I'd like to understand the computation of a 2-way partial dependence. In this case I'm working with a random forest. Toy model:
library(ggplot2) # access the mpg data set
mod <- ranger::ranger(formula=year ~ cyl + cty + displ,
data=mpg, probability = TRUE)
Background: Computing partial dependence for a single variable:
To compute the partial for one variable, say cty, I would define values over the support
grid_size <- 10
cty_vals <- seq(min(mpg$cty), max(mpg$cty), length.out = grid_size)
For each of those values, predict to a dataset where all observations have that value for cty.
pd_dat <- do.call(rbind, lapply(cty_vals, function(cty_val){
d <- mpg
d$cty <- cty_val
return(d)
})
)
predict(mod, pd_dat)$predictions
To get the final PD I would take the average prediction for each cty_val (not shown).
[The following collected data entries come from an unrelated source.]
/-- Of operations on several pairs, one sets the value in force of pair f: to what it gives on the state they begin with. -/
theorem fld_foldl_force {cell : Nat} {op : State → RwpField → State} (hop : ForcesOnly cell op) {val : State → Nat} {f : RwpField}
    (hval : ∀ s, (op s f).fld f.force cell = val s) {l : List RwpField} (hnd : l.Nodup) (hf : f ∈ l)
    (hkeep : ∀ g ∈ l, g ≠ f → ∀ s, val (op s g) = val s)
    (hl : ∀ g ∈ l, g.force.wf = true ∧ (g ≠ f → f.force.apart g.force = true)) (s : State) :
    (l.foldl op s).fld f.force cell = val s := by
  induction l generalizing s with
  | nil => cases hf
  | cons g l ih =>
    obtain ⟨hgl, hnd⟩ := List.nodup_cons.mp hnd
    have hl' := fun k hk => hl k (List.mem_cons_of_mem _ hk)
    rw [List.foldl_cons]
    rcases List.mem_cons.mp hf with rfl | hf
    · rw [fld_foldl_of_forcesOnly hop (hl f List.mem_cons_self).1
        fun k hk => ⟨(hl' k hk).1, (hl' k hk).2 fun e => hgl (e ▸ hk)⟩, hval]
    · rw [ih hnd hf (fun k hk => hkeep k (List.mem_cons_of_mem _ hk)) hl']
      exact hkeep g List.mem_cons_self (fun e => hgl (e ▸ hf)) s

/-! ### RWP pairs: the maps -/

/-- One of the two fields of a pair. -/
def RwpField.side (f : RwpField) (compl : Bool) : Fld := if compl then f.comp else f.value

/-- The pairs whose value or complement a register holds. -/
def rwpOn (r : RegId) : List RwpField := rwpFields.filter fun f => f.value.reg = r ∨ f.comp.reg = r

theorem mem_rwpOn_side {f : RwpField} (hf : f ∈ rwpFields) (compl : Bool) : f ∈ rwpOn (f.side compl).reg :=
  List.mem_filter.mpr ⟨hf, by cases compl <;> simp [RwpField.side]⟩

theorem rwpOn_nodup (r : RegId) : (rwpOn r).Nodup := List.Nodup.filter _ (by decide)

/-- R17, R20: how the fields of a pair lie in their registers. -/
theorem rwpFields_layout : ∀ f ∈ rwpFields,
    f.value.hasType .rwp = true ∧ f.comp.hasType .rwp = true ∧ f.force.hasType .ro = true ∧
    f.force.reg = f.value.reg ∧ f.value.reg.apart f.comp.reg = true ∧ f.comp.reg.apart f.value.reg = true ∧
    f.comp.hi - f.comp.lo = f.value.hi - f.value.lo := by
  decide

/-- R20: the range of a value in force fits its field. -/
theorem rwpFields_range : ∀ f ∈ rwpFields, f.force.wf = true ∧ max f.lo f.hi < 2 ^ (f.force.hi - f.force.lo + 1) := by
  decide

/-- R17, R20: of the pairs that one register holds, no value in force shares a bit with another field of them. -/
theorem rwpOn_apart : ∀ f ∈ rwpFields, ∀ compl, ∀ g ∈ rwpOn (f.side compl).reg,
    (g ≠ f → f.force.apart g.force = true) ∧ ∀ side, (f.side side).wf = true ∧ (f.side side).apart g.force = true := by
  decide

/-- The error record of a cell is no part of a register of a pair. -/
theorem rwpFields_err_apart : ∀ f ∈ rwpFields, ∀ h ∈ [F.CELL_ERR_STATUS_VALID, F.CELL_ERR_STATUS_COUNT],
    h.wf = true ∧ h.apart f.force = true ∧ ∀ compl, h.reg.apart (f.side compl).reg = true := by
  decide

/-! ### RWP pairs: what a write brings into force -/

/-- R18, R20: what is in force of a pair once a write has left its value and complement as they stand. -/
def State.rwpInForce (s : State) (f : RwpField) (cell : Nat) : Nat :=
  if s.fld f.value cell + s.fld f.comp cell = 2 ^ (f.value.hi - f.value.lo + 1) - 1 then max f.lo (min f.hi (s.fld f.value cell))
  else s.fld f.force cell

theorem State.rwpTake_forcesOnly {cell : Nat} (hc : cell < 0x10000) : ForcesOnly cell fun s f => s.rwpTake f cell := by
  intro s f g hg ha hw
  dsimp only [State.rwpTake]
  split
  · exact State.fld_setFld_of_apart hc s _ hg hw ha
  · rfl

theorem State.fld_rwpTake_force (s : State) {f : RwpField} (hf : f ∈ rwpFields) (cell : Nat) :
    (s.rwpTake f cell).fld f.force cell = s.rwpInForce f cell := by
  obtain ⟨hw, hfit⟩ := rwpFields_range f hf
  simp only [Fld.wf, decide_eq_true_eq] at hw
  have hv : max f.lo (min f.hi (s.fld f.value cell)) < 2 ^ (f.force.hi - f.force.lo + 1) := lt_of_le_of_lt (by omega) hfit
  unfold State.rwpTake State.rwpInForce State.agrees
  simp only [beq_iff_eq]
  split
  · rw [State.fld_setFld _ _ _ _ _ hw.2 hw.1, Nat.mod_eq_of_lt hv]
  · rfl

theorem State.rwpCommit_eq {r : RegId} (h : r ≠ .PRIM_MAP ∧ r ≠ .PRIM_MAP_C) (s : State) (cell : Nat) :
    s.rwpCommit r cell = (rwpOn r).foldl (fun (s : State) f => s.rwpTake f cell) s := by
  unfold State.rwpCommit
  rw [if_neg (by tauto)]
  rfl

theorem rwpFields_not_map : ∀ f ∈ rwpFields, ∀ compl, (f.side compl).reg ≠ .PRIM_MAP ∧ (f.side compl).reg ≠ .PRIM_MAP_C := by
  decide

/-- R18: a write of a register of pair f brings f into force where it agrees. -/
theorem State.fld_rwpCommit_force {cell : Nat} (hc : cell < 0x10000) (s : State) {f : RwpField} (hf : f ∈ rwpFields) (compl : Bool) :
    (s.rwpCommit (f.side compl).reg cell).fld f.force cell = s.rwpInForce f cell := by
  rw [State.rwpCommit_eq (rwpFields_not_map f hf compl)]
  refine fld_foldl_force (State.rwpTake_forcesOnly hc) (fun s => s.fld_rwpTake_force hf cell) (rwpOn_nodup _) (mem_rwpOn_side hf compl)
    (fun g hg hne s => ?_) (fun g hg => ?_) s
  all_goals
    obtain ⟨haf, hside⟩ := rwpOn_apart f hf compl g hg
    obtain ⟨⟨hv, hav⟩, hcp, hac⟩ := And.intro (hside false) (hside true)
    have hw := (rwpFields_range g (List.mem_of_mem_filter hg)).1
  · have hk : ∀ h : Fld, h.wf = true → h.apart g.force = true → (s.rwpTake g cell).fld h cell = s.fld h cell :=
      fun h hh ha => State.rwpTake_forcesOnly hc s g h hh ha hw
    unfold State.rwpInForce
    rw [hk f.value hv hav, hk f.comp hcp hac, hk f.force (rwpFields_range f hf).1 (haf hne)]
  · exact ⟨hw, haf⟩

/-- R18: bringing a pair into force leaves the other fields of the cell. -/
theorem State.fld_rwpCommit_of_apart {cell : Nat} (hc : cell < 0x10000) (s : State) {f : RwpField} (hf : f ∈ rwpFields) (compl : Bool)
    {g : Fld} (hg : g.wf = true) (h : ∀ k ∈ rwpOn (f.side compl).reg, g.apart k.force = true) :
    (s.rwpCommit (f.side compl).reg cell).fld g cell = s.fld g cell := by
  rw [State.rwpCommit_eq (rwpFields_not_map f hf compl)]
  exact fld_foldl_of_forcesOnly (State.rwpTake_forcesOnly hc) hg
    (fun k hk => ⟨(rwpFields_range k (List.mem_of_mem_filter hk)).1, h k hk⟩) s

theorem MemKept.trans {s t u : State} (h : MemKept s t) (k : MemKept t u) : MemKept s u := by
  obtain ⟨h1, h2, h3, h4⟩ := h
  obtain ⟨k1, k2, k3, k4⟩ := k
  exact ⟨k1.trans h1, k2.trans h2, k3.trans h3, k4.trans h4⟩

theorem MemKept.foldl {α : Type} {f : State → α → State} (h : ∀ (s : State) a, MemKept s (f s a)) (l : List α) (s : State) :
    MemKept s (l.foldl f s) := by
  induction l generalizing s with
  | nil => exact .refl s
  | cons a l ih => exact (h s a).trans (ih _)

theorem State.rwpTake_memKept (s : State) (f : RwpField) (cell : Nat) : MemKept s (s.rwpTake f cell) := by
  unfold State.rwpTake
  split
  · unfold MemKept; simp
  · exact .refl s

theorem State.rwpCommit_memKept {r : RegId} (h : r ≠ .PRIM_MAP ∧ r ≠ .PRIM_MAP_C) (s : State) (cell : Nat) :
    MemKept s (s.rwpCommit r cell) := by
  rw [State.rwpCommit_eq h]
  exact MemKept.foldl (fun s f => s.rwpTake_memKept f cell) _ s

/-! ### RWP pairs: the write of one register -/

/-- The registers of RWP pairs (R17). -/
def rwpRegs : List RegId :=
  [.PRIM_MAP, .PRIM_MAP_C, .PRIM_CLK_CAP, .PRIM_CLK_CAP_C, .HEL_CAP_W, .HEL_CAP_W_C, .HEL_PEAK, .HEL_PEAK_C, .CHR_TB_RATE, .CHR_TB_RATE_C]

theorem rwpFields_regs : ∀ f ∈ rwpFields, ∀ compl, (f.side compl).reg ∈ rwpRegs := by
  decide

/-- R18: a write of a register of an RWP pair takes its fields, and brings into force what agrees. -/
theorem State.regEffect_rwp (s : State) (g : Agent) {r : RegId} (hr : r ∈ rwpRegs) (cell i v : Nat) :
    s.regEffect g r cell i v = (s.putFields r cell i v).rwpCommit r cell := by
  fin_cases hr <;> rfl

theorem rwpRegs_written : ∀ r ∈ rwpRegs, (rwpFields.any fun f => f.value.reg = r ∨ f.comp.reg = r) ∨ r = .PRIM_MAP ∨ r = .PRIM_MAP_C := by
  decide

/-- R18: the command that writes a register of an RWP pair, by an agent that can write it. -/
theorem exec_rwpPairWrite {s : State} {g : Agent} {r : RegId} {cell v : Nat} (hr : r ∈ rwpRegs) (hk : (cellKind cell).isSome = true)
    (hh : hasReg r cell = true) (hw : s.Writable g r cell 0 v) :
    exec (.rwpPairWrite g r cell v) s = .next ((s.putFields r cell 0 v).rwpCommit r cell).noteLevels := by
  change execRwpPairWrite g r cell v s = _
  rw [execRwpPairWrite, if_pos (rwpRegs_written r hr), State.cellWrite, if_pos ⟨hk, hh⟩, hw.nameWrite, s.regEffect_rwp g hr]

/-- The two fields of pair f and its value in force after a write of v to the register of one of them. -/
theorem State.fld_putFields_rwp {cell : Nat} (hc : cell < 0x10000) (s : State) {f : RwpField} (hf : f ∈ rwpFields) (compl : Bool) (v : Nat) :
    (s.putFields (f.side compl).reg cell 0 v).fld f.value cell
        = (if compl then s.fld f.value cell else bitsOf v (f.side compl).hi (f.side compl).lo) ∧
    (s.putFields (f.side compl).reg cell 0 v).fld f.comp cell
        = (if compl then bitsOf v (f.side compl).hi (f.side compl).lo else s.fld f.comp cell) ∧
    (s.putFields (f.side compl).reg cell 0 v).fld f.force cell = s.fld f.force cell := by
  obtain ⟨hv, hcp, hro, hreg, hap, hap', -⟩ := rwpFields_layout f hf
  cases compl
  · refine ⟨s.fld_putFields hv cell 0 v, State.fld_putFields_of_apart hc s v hap', ?_⟩
    rw [RwpField.side, if_neg Bool.false_ne_true, ← hreg]
    exact s.fld_putFields hro cell 0 v
  · exact ⟨State.fld_putFields_of_apart hc s v hap, s.fld_putFields hcp cell 0 v, State.fld_putFields_of_apart hc s v (by rw [hreg]; exact hap)⟩

/-- R20, R634: what PEAK_W_IN_FORCE of the Heliostat reads. -/
theorem State.regNow_helPeak (s : State) :
    s.regNow .HEL_PEAK helCell 0 / 2 ^ 32 % 2 ^ 12
      = max (s.fld F.HEL_CAP_W_CAP_IN_FORCE helCell) (s.fld F.HEL_PEAK_PEAK_W_IN_FORCE helCell) := by
  have hp : s.helPeak < 2 ^ 12 := max_lt (s.fld_lt F.HEL_CAP_W_CAP_IN_FORCE helCell 0) (s.fld_lt F.HEL_PEAK_PEAK_W_IN_FORCE helCell 0)
  change bitsOf (putBits (s.reg .HEL_PEAK helCell 0).toNat 43 32 s.helPeak) 43 32 = _
  rw [bitsOf_putBits (by decide), Nat.mod_eq_of_lt hp]
  rfl

theorem rwpFields_peak : ∀ f ∈ rwpFields, f.value = F.HEL_PEAK_PEAK_W →
    f.force = F.HEL_PEAK_PEAK_W_IN_FORCE ∧ ∀ compl, (f.side compl).reg.map.kinds = [0x31] := by
  decide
Objective: Compute multi-way partial dependence: which method?
Let's say I now want to compute the two-way partial dependence, $PD(cyl, displ)$. Define the grid for each var:
cty_vals <- seq(min(mpg$cty), max(mpg$cty), length.out = grid_size)
displ_vals <- seq(min(mpg$displ), max(mpg$displ), length.out = grid_size)
From here I see two options.
- Predict to a dataset that contains the exhaustive combinations of
ctyanddispl
Setup option 1:
combos <- expand.grid(cty_vals, displ_vals)
names(combos) <- c('cty', 'displ')
- Predict to a dataset that contains arbitrary combinations of
ctyanddispl
Setup option 2:
combos <- data.frame(cty_vals, displ_vals)
names(combos) <- c('cty', 'displ')
The resulting data frame on which to compute predictions:
pd_dat <- do.call(rbind, lapply(1:nrow(combos), function(i){
d <- mpg
d$cty <- combos$cty[i]
d$displ <- combos$displ[i]
return(d)
}))
In either case I suppose the final result will summarize the predictions over each combination of cyl and displ.
library(dplyr)
preds <- cbind(combos, predict(mod, pd_dat)$predictions)
names(preds)[3:4] <- sprintf('prob_%s', mod$forest$class.values )
preds %>%
group_by(cty, displ) %>%
summarize(partial_2way_1999 = mean(prob_1999),
partial_2way_2008 = mean(prob_2008))
My intuition is toward option 1 (predict to exhaustive combinations of both variables).